- INSTRUCTIONS FOR THE TASK
Report each line of the records below that uses the word "acceptance".

------ INFORMATION PROVIDED ------

-- ==== Sys2Proof/Proofs/RowsKeep.lean ====
section
/-! PROOF. Every row but the power rows keeps what `State.Keeps` says, and every row that neither resets the part nor commands the seed slot, the day or a
Restart what `State.Moves` says. -/

namespace Sys2Proof.Machine

/-- A row answers a next state that keeps what every row keeps. -/
def State.KeptBy (s : State) (r : Result) : Prop := ∃ t, r = .next t ∧ s.Keeps t

/-- A row answers a next state that keeps the phase, the seed and the pending Restart besides. -/
def State.MovedBy (s : State) (r : Result) : Prop := ∃ t, r = .next t ∧ s.Moves t

theorem State.MovedBy.keptBy {s : State} {r : Result} (h : s.MovedBy r) : s.KeptBy r := by
  obtain ⟨t, hrow, hmoves⟩ := h
  exact ⟨t, hrow, hmoves.toKeeps⟩

section

variable (s : State)

theorem State.movedBy_next {t : State} (h : s.Moves t) : s.MovedBy (.next t) := ⟨t, rfl, h⟩

/-! ### The Time Base and the DTU (Chapters 1 and 3) -/

theorem execStepApplied_moved : s.MovedBy (execStepApplied s) := by
  refine s.movedBy_next ?_
  split
  · exact s.stepTick_moves _ _
  · exact .refl s

theorem execSecondEvent_moved (order : Order) : s.MovedBy (execSecondEvent order s) := by
  refine s.movedBy_next ?_
  split
  · exact .refl s
  next rest _ =>
    have htold : s.Moves (s.withTime { s.time with secondEvents := rest }) := s.withTime_moves id
    dsimp only
    split
    · exact htold.trans (State.takeEffect_moves _ _)
    · split
      · exact htold.trans (State.takeEffect_moves _ _)
      · exact .refl s

theorem TimeBase.offsetDue_pending {tb : TimeBase} {change : OffsetChange} (h : tb.offsetDue = some change) : tb.pendingOffset = some change :=
  Option.eq_some_of_filter_eq_some h

theorem execOffsetChange_moved : s.MovedBy (execOffsetChange s) := by
  refine s.movedBy_next ?_
  split
  next change _ hdue =>
    refine s.applyOffset_moves _ fun hrange => ?_
    obtain ⟨_, _, _, _, _, _, hpending⟩ := hrange
    exact hpending change (TimeBase.offsetDue_pending hdue)
  next => exact .refl s

theorem execPulsePointReached_moved : s.MovedBy (execPulsePointReached s) := by
  refine s.movedBy_next ?_
  split
  · exact s.withTime_moves id
  · exact .refl s

theorem execPpsPulseEnd_moved : s.MovedBy (execPpsPulseEnd s) := by
  refine s.movedBy_next ?_
  split
  · exact s.withTime_moves id
  · exact .refl s

/-! ### The reference channels (Chapter 2) -/

variable (ch : Channel) (sub : Sub) (order : Order)

theorem execPulseEdge_moved : s.MovedBy (execPulseEdge ch sub order s) := by
  refine s.movedBy_next ?_
  split
  · dsimp only
    split
    · exact s.qualifyEdge_moves ch _ _ _ order
    · exact s.withChan_moves id
  · exact .refl s

theorem execPulseGlitch_moved : s.MovedBy (execPulseGlitch ch sub s) := by
  refine s.movedBy_next ?_
  split
  · split
    · exact s.withChan_moves id
    · exact .refl s
  · exact .refl s

theorem execEdgeQualified_moved : s.MovedBy (execEdgeQualified ch sub order s) := by
  refine s.movedBy_next ?_
  split
  · split
    · refine .trans ?_ (State.qualifyEdge_moves _ ch _ _ _ order)
      exact s.withChan_moves id
    · exact .refl s
  · exact .refl s
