-- ==== Sys2Proof/Proofs/FiredClose.lean ====
section
/-! PROOF. What a fired close leaves: the lanes asked for a marker, each by its own list, FIFO and reception; the strobe lines; the records and the seed's reveal. -/

namespace Sys2Proof.Machine

theorem gatewayPort_ne_enginePort (l m : LaneId) : gatewayPort l ≠ enginePort m := by
  revert l m
  decide

theorem enginePort_ne {l m : LaneId} (h : l ≠ m) : enginePort l ≠ enginePort m := by
  revert l m
  decide

section

variable {s : State} {l : LaneId} {r : MarkerRequest} {t : Instant}

/-! ### A request dealt with at once (R143, R144) -/

/-- The marker of a request goes at once: before a frame that lies at or after its close instant, or past its point with no frame in reception (R143). -/
def State.PlacedAtOnce (s : State) (l : LaneId) (r : MarkerRequest) (t : Instant) : Prop :=
  (∃ f, (s.port (gatewayPort l)).reception = some f ∧ AtOrAfter f.detection.compensated r.close) ∨
    ((s.port (gatewayPort l)).reception = none ∧ AtOrAfter t (addNs r.close (s.lane l).profile.latency))

theorem State.dealRequest_placed (h : s.PlacedAtOnce l r t) : s.dealRequest l r t = s.placeMarker l r := by
  obtain ⟨f, hf, hafter⟩ | ⟨hnone, hpassed⟩ := h
  · simp only [State.dealRequest, hf, if_pos hafter]
  · simp only [State.dealRequest, hnone, if_pos hpassed]

theorem State.dealRequest_waits (hfollow : r.afterFrame = false) (h : ¬ s.PlacedAtOnce l r t) :
    s.dealRequest l r t =
      s.waitMarker l { r with afterFrame := decide (AtOrAfter t (addNs r.close (s.lane l).profile.latency)) } := by
  have hsame : ({ r with afterFrame := false } : MarkerRequest) = r := by rw [← hfollow]
  cases hreception : (s.port (gatewayPort l)).reception with
  | none =>
    have hahead : ¬ AtOrAfter t (addNs r.close (s.lane l).profile.latency) := fun hpassed => h (.inr ⟨hreception, hpassed⟩)
    simp only [State.dealRequest, hreception, if_neg hahead, decide_eq_false hahead, hsame]
  | some f =>
    have hbefore : ¬ AtOrAfter f.detection.compensated r.close := fun hafter => h (.inl ⟨f, hreception, hafter⟩)
    simp only [State.dealRequest, hreception, if_neg hbefore]
    by_cases hpassed : AtOrAfter t (addNs r.close (s.lane l).profile.latency)
    · rw [if_pos hpassed, decide_eq_true hpassed]
    · rw [if_neg hpassed, decide_eq_false hpassed, hsame]

theorem State.placeMarker_pass (h : (s.lane l).mode = .pass) :
    s.placeMarker l r = s.withLane l ((s.lane l).countMarker fun c => { c with withdrawn := c.withdrawn + 1 }) := if_pos h

theorem State.placeMarker_placed (hmode : (s.lane l).mode = .stamp) (hroom : markersIn (s.port (enginePort l)).fifo < 16) :
    s.placeMarker l r =
      (s.withPort (enginePort l) { s.port (enginePort l) with
        fifo := (s.port (enginePort l)).fifo ++ [.marker ((s.lane l).markerOf r)] }).withLane l
        ((s.lane l).countMarker fun c => { c with placed := c.placed + 1 }) := by
  have hstamp : (s.lane l).mode ≠ .pass := by rw [hmode]; decide
  exact (if_neg hstamp).trans (if_pos hroom)

theorem State.placeMarker_lost (hmode : (s.lane l).mode = .stamp) (hfull : 16 ≤ markersIn (s.port (enginePort l)).fifo) :
    s.placeMarker l r = s.withLane l ((s.lane l).countMarker fun c => { c with lost := c.lost + 1 }) := by
  have hstamp : (s.lane l).mode ≠ .pass := by rw [hmode]; decide
  exact (if_neg hstamp).trans (if_neg (Nat.not_lt.mpr hfull))

/-! ### A request taken by a lane (R142) -/

/-- A lane and its engine-side port after an operation of that lane alone. -/
def State.LaneIs (s : State) (l : LaneId) (x : Lane) (out : PortState) : Prop := s.lane l = x ∧ s.port (enginePort l) = out

theorem State.takeRequest_full (h : 16 ≤ (s.lane l).waiting.length) :
    (s.takeRequest l r t).LaneIs l
      { s.lane l with markers := { (s.lane l).markers with
        requested := (s.lane l).markers.requested + 1, lost := (s.lane l).markers.lost + 1 } }
      (s.port (enginePort l)) := by
  have htaken : s.takeRequest l r t = _ := if_neg (Nat.not_lt.mpr h)
  rw [htaken]
  refine ⟨(State.lane_withLane_self _ _ _).trans ?_, rfl⟩
  rw [State.lane_withLane_self]
  rfl

/-- The lane has counted a request (R142). -/
def State.counted (s : State) (l : LaneId) : State :=
  s.withLane l ((s.lane l).countMarker fun c => { c with requested := c.requested + 1 })

theorem State.takeRequest_room (h : (s.lane l).waiting.length < 16) : s.takeRequest l r t = (s.counted l).dealRequest l r t := if_pos h

theorem State.counted_lane (s : State) (l : LaneId) :
    (s.counted l).lane l = { s.lane l with markers := { (s.lane l).markers with requested := (s.lane l).markers.requested + 1 } } :=
  s.lane_withLane_self l _

theorem State.counted_placedAtOnce : (s.counted l).PlacedAtOnce l r t ↔ s.PlacedAtOnce l r t := by
  unfold State.PlacedAtOnce
  rw [State.counted_lane]
  rfl

theorem State.takeRequest_lost (hroom : (s.lane l).waiting.length < 16) (hnow : s.PlacedAtOnce l r t) (hmode : (s.lane l).mode = .stamp)
    (hfull : 16 ≤ markersIn (s.port (enginePort l)).fifo) :
    (s.takeRequest l r t).LaneIs l
      { s.lane l with markers := { (s.lane l).markers with
        requested := (s.lane l).markers.requested + 1, lost := (s.lane l).markers.lost + 1 } }
      (s.port (enginePort l)) := by
  rw [State.takeRequest_room hroom, State.dealRequest_placed (State.counted_placedAtOnce.mpr hnow),
    State.placeMarker_lost (s := s.counted l) (by rw [State.counted_lane]; exact hmode) hfull]
  refine ⟨(State.lane_withLane_self _ _ _).trans ?_, rfl⟩
  rw [State.counted_lane]
  rfl

theorem State.takeRequest_placed (hroom : (s.lane l).waiting.length < 16) (hnow : s.PlacedAtOnce l r t) (hmode : (s.lane l).mode = .stamp)
    (hfree : markersIn (s.port (enginePort l)).fifo < 16) :
    (s.takeRequest l r t).LaneIs l
      { s.lane l with markers := { (s.lane l).markers with
        requested := (s.lane l).markers.requested + 1, placed := (s.lane l).markers.placed + 1 } }
      { s.port (enginePort l) with fifo := (s.port (enginePort l)).fifo ++ [.marker ((s.lane l).markerOf r)] } := by
  rw [State.takeRequest_room hroom, State.dealRequest_placed (State.counted_placedAtOnce.mpr hnow),
    State.placeMarker_placed (s := s.counted l) (by rw [State.counted_lane]; exact hmode) hfree]
  refine ⟨(State.lane_withLane_self _ _ _).trans ?_, (State.port_withPort_self _ _ _).trans ?_⟩
  · rw [State.counted_lane]
    rfl
  · rw [State.counted_lane]
    rfl
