-- ==== Sys2Proof/Proofs/PulseLine.lean ====
section
/-! PROOF. The pulse line of a reference channel: the filter, the acceptance window, and the label, the delivery and the resumes of an accepted edge. -/

namespace Sys2Proof.Machine

/-! ### The filter (R19, R20) -/

section

variable {s : State} {ch : Channel} {sub : Sub} {order : Order} {edge : FilterEdge}

theorem State.captures_iff (s : State) (ch : Channel) :
    s.captures ch = true ↔ s.phase = .running ∧ (s.chan ch).settings.enabled = true ∧ (s.chan ch).filter = none := by
  rw [← State.running_iff]
  simp only [State.captures, Bool.and_eq_true, Option.isNone_iff_eq_none, and_assoc]

theorem exec_pulseEdge_disabled (h : (s.chan ch).settings.enabled = false) : exec (.pulseEdge ch sub order) s = .next s := by
  refine congrArg Host.Outcome.next (if_neg fun hcaptures => ?_)
  obtain ⟨_, henabled, _⟩ := (s.captures_iff ch).mp hcaptures
  exact Bool.false_ne_true (h.symm.trans henabled)

/-- The edge that a rising transition captures (R20). -/
def State.capturedEdge (s : State) (ch : Channel) (sub : Sub) : FilterEdge :=
  { capture := s.readingAt sub, risen := s.oscAt sub, width := (s.chan ch).settings.filterTicks }

theorem exec_pulseEdge_captured (h : s.captures ch = true) :
    exec (.pulseEdge ch sub order) s = .next
      (if (s.chan ch).settings.filterTicks = 0 then s.qualifyEdge ch (s.capturedEdge ch sub) (s.readingAt sub) (s.oscAt sub) order
       else s.withChan ch { s.chan ch with filter := some (s.capturedEdge ch sub) }) := congrArg Host.Outcome.next (if_pos h)

theorem exec_edgeQualified_waiting (hrunning : s.phase = .running) (hfilter : (s.chan ch).filter = some edge) :
    exec (.edgeQualified ch sub order) s = .next
      (if edge.risen + 8 * edge.width ≤ s.oscAt sub then
        (s.withChan ch { s.chan ch with filter := none }).qualifyEdge ch edge (s.readingAt sub) (s.oscAt sub) order
       else s) := by
  refine congrArg Host.Outcome.next ?_
  rw [State.running_iff.mpr hrunning, hfilter]
  rfl

theorem exec_pulseGlitch_waiting (hrunning : s.phase = .running) (hfilter : (s.chan ch).filter = some edge) :
    exec (.pulseGlitch ch sub) s = .next
      (if s.oscAt sub < edge.risen + 8 * edge.width then
        s.withChan ch { s.chan ch with
          filter := none, counters := { (s.chan ch).counters with glitch := (s.chan ch).counters.glitch + 1 } }
       else s) := by
  refine congrArg Host.Outcome.next ?_
  rw [State.running_iff.mpr hrunning, hfilter]
  rfl

end

/-- Settles O12: a waiting edge is compared with the moment its width is reached, by a fall and by its qualification alike. -/
theorem pulseLineIsFiltered : Obligations.PulseLineIsFiltered := by
  intro s ch sub order hrunning
  refine ⟨fun hdisabled => exec_pulseEdge_disabled hdisabled, fun henabled hempty hwidth => ?captured, fun edge hfilter hearly => ⟨?unqualified, ?glitch⟩,
    fun edge hfilter hreached => ?stays⟩
  case captured => exact (exec_pulseEdge_captured ((s.captures_iff ch).mpr ⟨hrunning, henabled, hempty⟩)).trans (congrArg Host.Outcome.next (if_neg hwidth))
  case unqualified =>
    exact (exec_edgeQualified_waiting hrunning hfilter).trans (congrArg Host.Outcome.next (if_neg (Nat.not_le.mpr hearly)))
  case glitch => exact (exec_pulseGlitch_waiting hrunning hfilter).trans (congrArg Host.Outcome.next (if_pos hearly))
  case stays => exact (exec_pulseGlitch_waiting hrunning hfilter).trans (congrArg Host.Outcome.next (if_neg (Nat.not_lt.mpr hreached)))

/-! ### The acceptance window (R21 to R23) -/

section

variable {c : RefChannel} {edge : FilterEdge} {state : DState} {bound : Nat}

/-- An edge that comes within 500 ms of the last accepted one (R21). -/
def RefChannel.Extra (c : RefChannel) (edge : FilterEdge) : Prop := ∃ last, c.lastAccepted = some last ∧ edge.risen < last + 500000000

theorem RefChannel.extraEdge_iff (c : RefChannel) (edge : FilterEdge) : c.extraEdge edge.risen = true ↔ c.Extra edge := by
  unfold RefChannel.extraEdge RefChannel.Extra
  cases c.lastAccepted with
  | none => simp
  | some last => simp

/-- A limit in force in a DTU state: the configured one in TRACEABLE, widened to D elsewhere (R22, R23). -/
def ChannelSettings.limitIn (c : ChannelSettings) (state : DState) (bound configured : Nat) : Nat :=
  if state = .traceable then configured * c.limitUnit else max (configured * c.limitUnit) bound

theorem ChannelSettings.window_windowed (c : ChannelSettings) (h : state = .traceable ∨ state = .holdover ∨ state = .untraceable) :
    c.window state bound = some { early := c.limitIn state bound c.early, late := c.limitIn state bound c.late } := by
  obtain rfl | rfl | rfl := h <;> rfl

theorem RefChannel.judgeEdge_extra (h : c.Extra edge) : c.judgeEdge edge state bound = .extra := if_pos ((c.extraEdge_iff edge).mpr h)

theorem RefChannel.judgeEdge_windowed (hextra : ¬ c.Extra edge) (hstate : state = .traceable ∨ state = .holdover ∨ state = .untraceable) :
    c.judgeEdge edge state bound =
      if toNs edge.capture + c.settings.limitIn state bound c.settings.early < expectedNs edge.capture c.settings.cable then .early
      else if expectedNs edge.capture c.settings.cable + c.settings.limitIn state bound c.settings.late < toNs edge.capture then .late
      else .accepted := by
  rw [RefChannel.judgeEdge, if_neg (mt (c.extraEdge_iff edge).mp hextra), c.settings.window_windowed hstate]

theorem RefChannel.judgeEdge_unwindowed (hextra : ¬ c.Extra edge) (hstate : state = .free ∨ state = .acquiring) :
    c.judgeEdge edge state bound = .accepted := by
  rw [RefChannel.judgeEdge, if_neg (mt (c.extraEdge_iff edge).mp hextra)]
  obtain rfl | rfl := hstate <;> rfl

end

section

variable {s : State} {ch : Channel} {edge : FilterEdge} {t : Instant} {osc : Nat} {order : Order}

theorem State.qualifyEdge_extra (h : (s.chan ch).judgeEdge edge s.dtu.state s.dtu.bound = .extra) :
    s.qualifyEdge ch edge t osc order = s.withChan ch ((s.chan ch).count fun k => { k with extra := k.extra + 1 }) := by
  simp only [State.qualifyEdge, h]

theorem State.qualifyEdge_early (h : (s.chan ch).judgeEdge edge s.dtu.state s.dtu.bound = .early) :
    s.qualifyEdge ch edge t osc order = s.withChan ch ((s.chan ch).count fun k => { k with early := k.early + 1 }) := by
  simp only [State.qualifyEdge, h]

theorem State.qualifyEdge_late (h : (s.chan ch).judgeEdge edge s.dtu.state s.dtu.bound = .late) :
    s.qualifyEdge ch edge t osc order = s.withChan ch ((s.chan ch).count fun k => { k with late := k.late + 1 }) := by
  simp only [State.qualifyEdge, h]

end

/-- An edge's filter is emptied before its judgement. -/
def State.unfiltered (s : State) (ch : Channel) : State := s.withChan ch { s.chan ch with filter := none }

theorem State.unfiltered_chan (s : State) (ch : Channel) : (s.unfiltered ch).chan ch = { s.chan ch with filter := none } := s.chan_withChan_self ch _

theorem State.unfiltered_judgeEdge (s : State) (ch : Channel) (edge : FilterEdge) :
    ((s.unfiltered ch).chan ch).judgeEdge edge (s.unfiltered ch).dtu.state (s.unfiltered ch).dtu.bound =
      (s.chan ch).judgeEdge edge s.dtu.state s.dtu.bound := by
  have hdtu : (s.unfiltered ch).dtu = s.dtu := State.withChan_dtu ..
  rw [s.unfiltered_chan ch, hdtu]
  rfl

theorem State.unfiltered_count (s : State) (ch : Channel) (f : ChannelCounters → ChannelCounters) :
    (s.unfiltered ch).withChan ch (((s.unfiltered ch).chan ch).count f) =
      s.withChan ch { s.chan ch with filter := none, counters := f (s.chan ch).counters } := by
  rw [s.unfiltered_chan ch]
  exact s.withChan_withChan ch _ _

/-- Settles O13: the verdict on the edge is the channel's own, by its last accepted edge and the window of the DTU state. -/
theorem qualifiedEdgeIsRejected : Obligations.QualifiedEdgeIsRejected := by
  intro s ch sub order edge hrunning hfilter hwidth
  have hrun : exec (.edgeQualified ch sub order) s =
      .next ((s.unfiltered ch).qualifyEdge ch edge (s.readingAt sub) (s.oscAt sub) order) :=
    (exec_edgeQualified_waiting hrunning hfilter).trans (congrArg Host.Outcome.next (if_pos hwidth))
  have hverdict := s.unfiltered_judgeEdge ch edge
  refine ⟨fun hextra => ?extra, fun hextra hwindowed hearly => ?early, fun hextra hwindowed hnotEarly hlate => ?late⟩
  case extra =>
    rw [RefChannel.judgeEdge_extra hextra] at hverdict
    rw [hrun, State.qualifyEdge_extra hverdict, State.unfiltered_count]
  case early =>
    have hjudged := (RefChannel.judgeEdge_windowed hextra hwindowed).trans (if_pos hearly)
    rw [hjudged] at hverdict
    rw [hrun, State.qualifyEdge_early hverdict, State.unfiltered_count]
  case late =>
    have hjudged := (RefChannel.judgeEdge_windowed hextra hwindowed).trans ((if_neg (Nat.not_lt.mpr hnotEarly)).trans (if_pos hlate))
    rw [hjudged] at hverdict
    rw [hrun, State.qualifyEdge_late hverdict, State.unfiltered_count]

/-! ### The label of an accepted edge (R32 to R34) -/

section

variable {c : RefChannel} {ch : Channel} {edge : FilterEdge}

theorem RefChannel.label_some {m : QueuedMessage} (h : (c.queue.filter (QueuedMessage.early edge.risen)).getLast? = some m) :
    c.label ch edge = c.labelBy ch edge m := by
  rw [RefChannel.label, h]

theorem RefChannel.label_none (h : c.queue.filter (QueuedMessage.early edge.risen) = []) : c.label ch edge = c.labelNone ch edge := by
  rw [RefChannel.label, h]
  rfl

theorem RefChannel.labelNone_predicted {d : Delivered} (hdelivered : c.delivered = some d) (hrun : c.run < 4) :
    c.labelNone ch edge =
      { channel := { c with
          delivered := some { label := d.predict edge.risen, risen := edge.risen, source := d.source }
          run := c.run + 1
          counters := { c.counters with unlabelledDelivery := c.counters.unlabelledDelivery + 1 } }
        record := some { channel := ch, capture := edge.capture, label := d.predict edge.risen, unlabelled := true, jump := false
                         source := d.source, cable := c.settings.cable } } := by
  rw [RefChannel.labelNone, hdelivered]
  exact if_pos hrun

theorem RefChannel.labelNone_withheld (h : c.delivered = none ∨ 4 ≤ c.run) :
    c.labelNone ch edge =
      { channel := { c with counters := { c.counters with withheld := c.counters.withheld + 1 } }, record := none } := by
  unfold RefChannel.labelNone
  split
  next d hdelivered =>
    refine if_neg (Nat.not_lt.mpr (h.resolve_left fun hnone => ?_))
    rw [hnone] at hdelivered
    cases hdelivered
  next => rfl

end

/-! ### A qualified edge accepted (R23) -/

section

variable {s : State} {ch : Channel} {edge : FilterEdge} {sub : Sub} {order : Order}

theorem State.withChan_chan (s : State) (ch : Channel) : s.withChan ch (s.chan ch) = s := by cases ch <;> rfl

theorem RefChannel.judgeEdge_accepted {c : RefChannel} {state : DState} {bound : Nat} (hextra : ¬ c.Extra edge)
    (h : state = .free ∨ state = .acquiring ∨
      (expectedNs edge.capture c.settings.cable ≤ toNs edge.capture + c.settings.limitIn state bound c.settings.early ∧
        toNs edge.capture ≤ expectedNs edge.capture c.settings.cable + c.settings.limitIn state bound c.settings.late)) :
    c.judgeEdge edge state bound = .accepted := by
  by_cases hstate : state = .free ∨ state = .acquiring
  · exact RefChannel.judgeEdge_unwindowed hextra hstate
  · obtain ⟨hearly, hlate⟩ : _ ∧ _ := by
      obtain hfree | hacquiring | hinside := h
      · exact absurd (.inl hfree) hstate
      · exact absurd (.inr hacquiring) hstate
      · exact hinside
    have hwindowed : state = .traceable ∨ state = .holdover ∨ state = .untraceable := by
      cases state <;> simp at hstate ⊢
    rw [RefChannel.judgeEdge_windowed hextra hwindowed, if_neg (Nat.not_lt.mpr hearly), if_neg (Nat.not_lt.mpr hlate)]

------

- ANSWER FOR THIS EXERCISE
/-! PROOF. The pulse line of a reference channel: the filter, the acceptance window, and the label, the delivery and the resumes of an accepted edge. -/
/-! ### The acceptance window (R21 to R23) -/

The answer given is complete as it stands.